Exercise objective →
What is needed is the number of lines below that contain the string "little", with no other text.

Data to process →
-- ==== Sys2Proof/Machine/Operands.lean ====
section
/-! DEFINITION. The operand forms of the commands: IN0, a prefix of INB, the block, the padded block
(spec/43_block_codec.md R160, R161; spec/44_stream.md R183). -/

namespace Sys2Proof.Machine

/-- The source of ROTL and ROTR: "`INB[0..3]` read as the word `IN0`" (R102). -/
def State.in0 (s : State) : Word := inWord s.inb 0

/-- `INB[0..N)` (R113). -/
def inPrefix (inb : Block) (n : Nat) : List Byte := inb.toList.take n

/-- `Deser` of R160: four little-endian words. -/
def deser (b : Block) : CipherState where
  a := le32 b[0] b[1] b[2] b[3]
  b := le32 b[4] b[5] b[6] b[7]
  c := le32 b[8] b[9] b[10] b[11]
  d := le32 b[12] b[13] b[14] b[15]

/-- `Ser` of R161: "little-endian, in that field order". -/
def ser (st : CipherState) : Block :=
  #v[byteLane st.a 0, byteLane st.a 1, byteLane st.a 2, byteLane st.a 3,
     byteLane st.b 0, byteLane st.b 1, byteLane st.b 2, byteLane st.b 3,
     byteLane st.c 0, byteLane st.c 1, byteLane st.c 2, byteLane st.c 3,
     byteLane st.d 0, byteLane st.d 1, byteLane st.d 2, byteLane st.d 3]

/-- `padLen` for a final block of `n` plaintext bytes, `16 - n` (R183). -/
def padLength (n : Nat) : Nat := Config.blockBytes - n

/-- `PadBlock(INB, n)` of R183: `INB[0..n) ++ (byte p)^p`. -/
def padBlock (inb : Block) (n : Nat) : Block :=
  Vector.ofFn fun i => if i.val < n then inb[i] else BitVec.ofNat 8 (padLength n)

end Sys2Proof.Machine
end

Result for this exercise →
2